> TASK DESCRIPTION: Starting at the line that contains "let r1 := (r.release", set down each line exactly until the records end, keeping both ends and adding nothing.

[[ SUPPLIED DATA, beginning ]]

/-- MOVE_VEL (R177, R186). -/
def RunOut.moveVel (r : RunOut) (e : AxisEnv) (x : AxisIn) (c : MotionEntry) (l : Lim) : RunOut :=
  let m0 : Move_ := { isPos := false, target := 0, speed := 0, want := word23 c.speed * 2 ^ 24, num := some c.num }
  let m := m0.under l
  match r.moveRefusal e x l false (decide (m.speed = 0)) with
  | some d => r.post c.num 0x07 d
  | none =>
    if r.st.track then r.post c.num 0x07 0xA
    else
      let r1 := r.supersede c.num
      let o := { r1.st with kept := none, vclamp := m.overspeeds l }
      { r1 with st := o.planVel m }

/-- RESUME (R193). -/
def RunOut.resume (r : RunOut) (e : AxisEnv) (x : AxisIn) (c : MotionEntry) (l : Lim) : RunOut :=
  let o := r.st
  match o.kept with
  | none =>
    match r.moveRefusal e x l false false with
    | some d => r.post c.num 0x07 d
    | none => r.post c.num 0x07 0x6
  | some m =>
    match r.moveRefusal e x l m.isPos (decide (m.speedIn l = 0)) with
    | some d => r.post c.num 0x07 d
    | none =>
      if !(o.seg == .idle || o.seg == .stop || o.seg == .qstop || o.track) then r.post c.num 0x07 0x6
      else if m.isPos && m.stale then r.post c.num 0x07 0x7
      else if o.track then r.post c.num 0x07 0xA
      else
        let r1 := r.supersede c.num
        { r1 with st := ({ r1.st with kept := none }).plan e.g l { m.under l with num := some c.num } }

/-! ### Master values (R204 to R206) -/

/-- SOURCE and FRESH of the SRC item (Table 07.2). -/
def AxisIn.srcKind (x : AxisIn) : Nat := x.it 6 0x08 0 % 2 ^ 3
def AxisIn.srcFresh (x : AxisIn) : Bool := (x.it 6 0x08 0).testBit 3

/-- The master is a command position: 56 bits, in position units (Table 07.5). -/
def AxisEnv.cmdMaster (e : AxisEnv) : Bool := e.masterKind == 1

/-- The master value a gearing follower uses (R204, R205). -/
def AxisEnv.master (e : AxisEnv) (x : AxisIn) : Int :=
  let w := fun i => x.it 6 0x08 i
  if e.cmdMaster then
    let m := wrapS 56 ((w 1 : Int) + w 2 * 2 ^ 24 + w 3 * 2 ^ 48)
    if e.comp then
      let age : Int := getBits (w 0) 4 5
      let se := sint 4 (getBits (w 0) 9 4)
      wrapS 56 (m + roundUp ((age * word23 (w 4) * 2 ^ (se + 8).toNat : Int) / 2 ^ 23))
    else m
  else ((w 1 + w 2 % 2 ^ 8 * 2 ^ 24 : Nat) : Int)

/-- The signed difference of two master values in position units (R204). -/
def AxisEnv.masterDiff (e : AxisEnv) (m p : Int) : Int :=
  if e.cmdMaster then wrapS 56 (m - p) else wrapS 32 (m - p) * 2 ^ 8

/-! ### Engagement commands (R200 to R202, R208 to R212, R218) -/

/-- The first cause of Table 07.3 that refuses an engagement. -/
def RunOut.engageRefusal (r : RunOut) (x : AxisIn) (c : MotionEntry) (isCam : Bool) : Option Nat :=
  let o := r.st
  if o.source.isCaravan then some 0x3
  else if c.bad = 0x4 then some 0x4
  else if x.it 5 0x09 0 % 2 = 1 then some 0x5
  else if o.track then some 0xA
  else if !o.source.isEngaged && o.seg != .idle then some 0xB
  else if c.bad = 0xC then some 0xC
  else match o.source.engagement with
    | some eg => if eg.2 != isCam then some 0xD else none
    | none => none

/-- The ramp weight w, out of 2^16 (R210). -/
def GearRun.weight (g : GearRun) : Int :=
  if g.ramp = 0 then 2 ^ 16 else (min g.dist (g.ramp * 2 ^ 8) * 2 ^ 16 / (g.ramp * 2 ^ 8) : Nat)

/-- The ratio in force (R209). -/
def GearRun.rho (g : GearRun) : Rat := g.rho0 + (g.ratio - g.rho0) * (g.weight : Rat) / 2 ^ 16

/-- GEAR_ENGAGE (R208 to R211). -/
def RunOut.gearEngage (r : RunOut) (e : AxisEnv) (x : AxisIn) (c : MotionEntry) (num : Int) (den ramp : Nat) (startEn : Bool)
    (startDir startPos : Nat) : RunOut :=
  match r.engageRefusal x c false with
  | some d => r.post c.num 0x07 d
  | none =>
    let fresh : GearRun :=
      { num := c.num, ratio := (num : Rat) / den, ramp := ramp, startDir := startDir, startPos := startPos
        started := !startEn, rho0 := 0, rem := 0, dist := 0, mPrev := e.master x, dmPrev := 0, repeated := 0 }
    let r1 := match r.st.source with
      | .gear g =>
        let next := { fresh with
          rho0 := if g.started then g.rho else 0, rem := g.rem, mPrev := g.mPrev, dmPrev := g.dmPrev, repeated := g.repeated }
        { r.post g.num 0x0B c.num with st := { r.st with source := .gear next } }
      | _ => { r with st := { r.st with source := .gear fresh } }
    { r1 with st := { r1.st with kept := none, move := none, seg := .idle } }

/-- The curve's value at the points SRC carries, before off and blend (R217), in position units. -/
def camCurve (x : AxisIn) (yscale rise : Int) (cyclic : Bool) : Int :=
  let w := fun i => x.it 6 0x08 i
  let raw := fun i => word23 (w (3 + i))
  let flag := fun i => (w 7).testBit i
  let p1 := raw 1
  let p2 := if cyclic && flag 2 then raw 2 + rise else raw 2
  let p0 := if flag 0 then (if cyclic then raw 0 - rise else 2 * p1 - p2) else raw 0
  let p3 := if flag 3 then (if cyclic then raw 3 + rise else 2 * p2 - p1) else raw 3
  let tt : Rat := (w 2 % 2 ^ 17 : Nat) / 2 ^ 16
  let y : Rat := p1 + (tt * (p2 - p0 : Int) + tt ^ 2 * (2 * p0 - 5 * p1 + 4 * p2 - p3 : Int) + tt ^ 3 * (3 * (p1 - p2) + p3 - p0 : Int)) / 2
  let yi := (y + 1 / 2).floor + word23 (w 8) * rise
  roundUp ((yi * yscale * 2 ^ 8 : Int) / 2 ^ 23)

/-- CAM_ENGAGE (R218): the follower joins the curve without a step. -/
def RunOut.camEngage (r : RunOut) (x : AxisIn) (c : MotionEntry) (ymode : Bool) (offset : Int) (blend : Nat) (yscale rise : Int)
    (cyclic : Bool) : RunOut :=
  match r.engageRefusal x c true with
  | some d => r.post c.num 0x07 d
  | none =>
    let curve := camCurve x yscale rise cyclic
    let off := if ymode then offset * 2 ^ 8 else wrapS 56 (r.st.sp - curve)
    let cam : CamRun :=
      { num := c.num, off := off, d0 := if ymode then wrapS 56 (r.st.sp - (off + curve)) else 0
        blend := if ymode then blend else 0, b := 0, yscale := yscale, rise := rise, cyclic := cyclic }
    let r1 := match r.st.source with
      | .cam old => r.post old.num 0x0B c.num
      | _ => r
    { r1 with st := { r1.st with source := .cam cam, kept := none, move := none, seg := .idle } }

/-- DISENGAGE (R202, R212): with PARAM[0] = 0 the generator ramps to rest with no move, so that nothing can be kept. -/
def RunOut.disengage (r : RunOut) (c : MotionEntry) : RunOut :=
  if r.st.source.isEngaged then
    let o := r.st
    let r1 := (r.release 0x00 0).post c.num 0x00 0
    let st := { r1.st with kept := none, reversed := false }
    if c.mode = 1 then
      { r1 with st := { st with move := some { isPos := false, target := 0, speed := o.v, want := o.v }, seg := .cruise, a := 0 } }
    else { r1 with st := { st with seg := .ramp } }
  else r.post c.num 0x00 0x1

/-! ### The commands of a run (R179) -/

/-- A write of PROF.LIMITS re-plans a move in RAMP or CRUISE from the present state, as though it had been retargeted to its own target
(R188). -/
def OuterSt.replan (o : OuterSt) (g : Int) (l : Lim) (ws : List Nat) : OuterSt :=
  if o.limits = ws then o
  else
    let o1 := { o with limits := ws }
    match o.seg, o.move with
    | .ramp, some m | .cruise, some m =>
      let p := o1.plan g l (m.under l)
      { p with reversed := p.seg == .turn || o.reversed, vclamp := m.overspeeds l }
    | _, _ => o1

/-- One delivered entry; the limits written before it act before it (R188). -/
def RunOut.command (e : AxisEnv) (x : AxisIn) (r0 : RunOut) (c : MotionEntry) : RunOut :=
  let l := limOf c.limits x
  let r := if r0.st.track then r0 else { r0 with st := r0.st.replan e.g l c.limits }
  match c.opcode with
  | 0x04 => r.abortCmd (c.target % 64) l
  | 0x10 => r.movePos e x c l
  | 0x11 => r.moveVel e x c l
  | 0x12 => r.stopCmd false c.num l
  | 0x13 => r.stopCmd true c.num l
  | 0x14 => r.resume e x c l
  | 0x1A => r.disengage c
  | _ =>
    match c.engage with
    | some (.gear n d ra se sd sp) => r.gearEngage e x c n d ra se sd sp
    | some (.cam ym o b ys ri cy) => r.camEngage x c ym o b ys ri cy
    | none => r

/-- STOP_REQ, taken after the run's commands (R191). -/
def RunOut.stopReq (r : RunOut) (x : AxisIn) (l : Lim) : RunOut :=
  if x.it 5 0x09 0 % 2 = 1 then
    if r.st.source.isEngaged then r.beginStop false l 3
    else match r.st.seg with
      | .idle | .track | .stop | .qstop => r
      | _ => r.beginStop false l 3
  else r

[[ SUPPLIED DATA, end ]]

> ANSWER FOR THE TASK:
    let r1 := (r.release 0x00 0).post c.num 0x00 0
    let st := { r1.st with kept := none, reversed := false }
    if c.mode = 1 then
      { r1 with st := { st with move := some { isPos := false, target := 0, speed := o.v, want := o.v }, seg := .cruise, a := 0 } }
    else { r1 with st := { st with seg := .ramp } }
  else r.post c.num 0x00 0x1

/-! ### The commands of a run (R179) -/

/-- A write of PROF.LIMITS re-plans a move in RAMP or CRUISE from the present state, as though it had been retargeted to its own target
(R188). -/
def OuterSt.replan (o : OuterSt) (g : Int) (l : Lim) (ws : List Nat) : OuterSt :=
  if o.limits = ws then o
  else
    let o1 := { o with limits := ws }
    match o.seg, o.move with
    | .ramp, some m | .cruise, some m =>
      let p := o1.plan g l (m.under l)
      { p with reversed := p.seg == .turn || o.reversed, vclamp := m.overspeeds l }
    | _, _ => o1

/-- One delivered entry; the limits written before it act before it (R188). -/
def RunOut.command (e : AxisEnv) (x : AxisIn) (r0 : RunOut) (c : MotionEntry) : RunOut :=
  let l := limOf c.limits x
  let r := if r0.st.track then r0 else { r0 with st := r0.st.replan e.g l c.limits }
  match c.opcode with
  | 0x04 => r.abortCmd (c.target % 64) l
  | 0x10 => r.movePos e x c l
  | 0x11 => r.moveVel e x c l
  | 0x12 => r.stopCmd false c.num l
  | 0x13 => r.stopCmd true c.num l
  | 0x14 => r.resume e x c l
  | 0x1A => r.disengage c
  | _ =>
    match c.engage with
    | some (.gear n d ra se sd sp) => r.gearEngage e x c n d ra se sd sp
    | some (.cam ym o b ys ri cy) => r.camEngage x c ym o b ys ri cy
    | none => r

/-- STOP_REQ, taken after the run's commands (R191). -/
def RunOut.stopReq (r : RunOut) (x : AxisIn) (l : Lim) : RunOut :=
  if x.it 5 0x09 0 % 2 = 1 then
    if r.st.source.isEngaged then r.beginStop false l 3
    else match r.st.seg with
      | .idle | .track | .stop | .qstop => r
      | _ => r.beginStop false l 3
  else r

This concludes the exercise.